In support of this ruling, David argues dismissal of the contempt citation was required both by Penal Code section 1387 and the doctrine of double jeopardy.

[1a] No legal authority supports the trial court's ruling. No case that we are aware of, or that has been cited to us, equates the removal of a matter from calendar with such termination of an action as would invoke the provisions of either Penal Code section 1387 or jeopardy principles. Penal Code section 1387 prevents reprosecution of a criminal action under certain stated circumstances following "an order terminating an action pursuant to this chapter." Here, there is no such order." An off-calendar order is not equivalent to a dismissal and does not divest the court of the jurisdiction which it has acquired." (Guardianship of Walters (1951) 37 Cal. 2d 239, 244 [231 P.2d 473] and cases there cited; Guardianship of Lyle (1946) 77 Cal. App. 2d 153, 155-156 [174 P.2d 906].)

[2] Double jeopardy principles prevent retrial of a criminal matter which has been terminated without legal cause after jeopardy has attached, which event normally occurs when the jury is sworn, or, in a court trial, when the first witness is sworn. (E.g., People v. Upshaw (1974) 13 Cal. 3d 29, 32 [117 Cal. Rptr. 668, 528 P.2d 756].) Here, no witnesses were sworn nor testimony offered at the only hearing which took place, on April 14.

[3] Further, although a contempt procedure is said to be "quasi-criminal" in nature, in that criminal sanctions may be imposed, and many safeguards of the criminal law process therefore apply to such procedures, nevertheless the trials of civil contempt enforcement matters are subject to [184 Cal. App. 3d 909] the provisions of the Code of Civil Procedure insofar as such rules do not conflict with the citee's due process rights. (See, e.g., Clark Equipment Co. v. Wheat (1979) 92 Cal. App. 3d 503, 526 [154 Cal. Rptr. 874]; Pacific Tel. & Tel. Co. v. Superior Court (1968) 265 Cal. App. 2d 370, 371-372 [72 Cal. Rptr. 177].) Code of Civil Procedure section 581, subdivision (a) permits dismissal of an action at any time before actual commencement of the trial. (See Datner v. Mann Theatres Corp. (1983) 145 Cal. App. 3d 768, 771 [193 Cal. Rptr. 676].) A trial commences with the swearing of the first witness or the admission in evidence of the first exhibit. (Evid.

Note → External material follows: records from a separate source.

-- ==== Sys2Proof/Machine/Twin.lean ====
section
/-!
DEFINITION. The twin engine: tokens, pairing, takeover, withdrawal, planned handover (R537-R549, R552).
-/
namespace Sys2Proof.Machine

/-- Change the twin engine's state. -/
def State.setTw (s : State) (x : TwSt) : State := { s with tw := x }

/-! Tokens (R537) -/

/-- Tokens of the elevator's wheel, the loader and the manager role. -/
def tokKick : Nat := 41
def tokLoader : Nat := 42
def tokManager : Nat := 43

/-- Epoch e1 is newer than e2. -/
def newer (e1 e2 : Nat) : Bool := let d := (e1 + 256 - e2 % 256) % 256; decide (1 ≤ d ∧ d ≤ 127)

/-- Pages of a token's object (R54). A head's token moves the companion; HEAD and BAND pages have objects of their own
(R168, R217). -/
def tokenPages (n : Nat) : List Nat :=
  if n < 33 then []
  else if n < 42 then wheelPage (n - 33) :: (if n = 41 then [kickPage] else [])
  else if n = 42 then [loaderPage] else []

/-- Set an entry of the token table: OWNED, TW_STAT.EPOCH and the pages' owner bits follow. -/
def State.setToken (s : State) (n owner epoch : Nat) : State :=
  let e := epoch % 256
  let t := s.setTw { s.tw with table := listSet s.tw.table n (owner, e) }
  let t := t.setPairBit twPage TW.OWNED_LO TW.OWNED_HI n (decide (owner = t.side))
  let best := t.tw.table.foldl (fun m x => if x.1 ≠ 255 ∧ newer x.2 m then x.2 else m) e
  let t := t.setFld twPage TW.TW_STAT_EPOCH best
  let t := t.forEach (tokenPages n) fun u p =>
    (u.setFlag p HDR.OWN_SELF (decide (owner = u.side))).setFlag p HDR.OWN_TWIN (decide (owner = 1 - u.side))
  -- a new epoch shows in the trailers of the head (R139)
  if n < 33 ∧ (s.token n).2 ≠ e then t.sendFill n else t

/-- The side that TW.SPLIT names for a token. -/
def State.splitSide (s : State) (n : Nat) : Nat := boolNat (s.pairBit twPage TW.SPLIT_LO TW.SPLIT_HI n)

/-- Axes that go with a token. -/
def tokenAxes (n : Nat) : List Nat :=
  if n < 33 then [n] else if n = 41 then [axElv] else if n = 42 then [axX, axZ, axG, axP] else []

/-- The manager role moves (R553). -/
def State.managerRole (s : State) (b : Bool) : State :=
  if s.flag hyPage HY.HY_STAT_ACTIVE_MGR = b then s
  else ((s.setFlag hyPage HY.HY_STAT_ACTIVE_MGR b).istat hyPage 12).event hyPage 0x8506 3

/-- What this side drives once it holds a token, without a planned release (R537, R350, R546): OWN = 1 on a
head, SPw_OWN and a start from the shadow or by measuring, LD_OWN. Before CE_LOADED a wheel is only owned
(R563). -/
def State.grantToken (s : State) (n : Nat) : State :=
  let t := s.forEach (tokenAxes n) fun u a => u.axOwnership a true (decide (n < 33))
  if n < 33 then t.setOwnTx n true
  else if n < 42 then
    let w := n - 33
    if t.flag (wheelPage w) WHEEL.WH_STAT_OWN_OUT then t
    else if t.flag rdyPage RDY.CE_LOADED then t.unplannedWheelTake w else t.assertOwn w
  else if n = 42 then t.setFlag loaderPage LOADER.LD_STAT_OWN_OUT true
  else t.managerRole true

/-- This side stops driving a token's object and leaves its slots off (R545, R552). -/
def State.dropToken (s : State) (n : Nat) : State :=
  let t := s.forEach (tokenAxes n) fun u a => u.axOwnership a false false
  if n < 33 then
    (((t.setOwnTx n false).fireOwnerLost n).seqOwnerLost n).headModes n modeOff
  else if n < 42 then
    let w := n - 33
    let b := wheelPage w
    let t := ((t.setFlag b WHEEL.WH_STAT_OWN_OUT false).setFlag b WHEEL.WH_STAT_REL_OUT false).clearAtSpeed w
    let t := t.setWheel w { t.wheel w with release := false, armed := false, episode := false, shadowRun := 0, shadowEmpty := 0, shadowLast := none }
    t.setWhState w whShadow
  else if n = 42 then t.setFlag loaderPage LOADER.LD_STAT_OWN_OUT false
  else t.managerRole false

/-! Sides and pairing (R540, R542) -/

/-- The pair ends: what belonged to it goes; the boot number rises before the next attempt (R540). -/
def State.unpair (s : State) : State :=
  let pages := s.tw.ho.flatMap fun x => tokenPages x.tok
  let t := s.forEach pages fun u p => u.setFlag p HDR.XFER_PENDING false
  let t := match s.tw.ho with
    | x :: _ => if x.release then (t.setFld twPage TW.HO_RESULT_TOKEN x.tok).setFld twPage TW.HO_RESULT_CODE 2 else t
    | [] => t
  let t := t.setTw { t.tw with hello := none, authIn := false, authOut := false, kt := 0, seq := 0, msnTx := [], msnRx := [], unacked := [],
                               acked := 0, twin := none, ho := [], hoQueue := [], moves := [], partials := [] }
  let t := { t with fire := { t.fire with ready := t.fire.ready.filter fun (r : ReadySet) => decide (r.kind ≠ FireKind.forTwin) } }
  let t := t.setFld twPage TW.BOOT (t.fld twPage TW.BOOT + 1)
  let t := (t.setFlag tePage TE.TE_STAT_TWIN_KEY false).setRdy RDY.TWIN_PAIRED false
  ((t.setJr { t.jr with unacked := [] }).mirrorShow).refreshLanes

/-- This controller's token table as it is sent (R638). -/
def State.tokenBytes (s : State) : List (Nat × Nat) := s.tw.table

/-- The HELLO of this side (R541). -/
def State.helloBody (s : State) : HelloBody :=
  { serial := s.serial, domain := s.domainId, kcv := s.pair tePage TE.DRK_KCV_LO TE.DRK_KCV_HI, side := s.side,
    role := s.fld chipPage CHIP.ROLE, shelf := s.fld chipPage CHIP.SHELF_ID, split := s.pair twPage TW.SPLIT_LO TW.SPLIT_HI,
    tokens := s.tokenBytes }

Code, § 12, subd. (b)(1).) Accordingly, by analogy, the contempt citation here could have been dismissed and refiled after the aborted April 14 hearing. [1b] It follows the action could likewise have been taken off calendar and then replaced.

We express no opinion as to whether the removal of the matter from calendar without notice to David and his counsel warranted imposition of some sanctions under local rules or otherwise. The record does not contain any facts regarding the nature of the inconvenience suffered, nor does it support the trial judge's finding that the citee (David) "appeared" on April 21. In any case, dismissal of the action to enforce payment of $10,000 in attorneys' fees was not an appropriate sanction.

An alternative writ or order to show cause would add nothing to the presentation. A peremptory writ is proper. (Code Civ. Proc., § 1088; United Nuclear Corp. v. Superior Court (1980) 113 Cal. App. 3d 359 [169 Cal. Rptr. 827]; Goodenough v. Superior Court (1971) 18 Cal. App. 3d 692, 697 [96 Cal. Rptr. 165].)

Let a writ of mandate issue ordering the trial court to vacate its order dismissing contempt charges against real party and to permit petitioner to proceed against real party on those charges.

Kremer, P. J., and Wiener, J., concurred.

FN 1. The record does not reflect any appearances on April 21.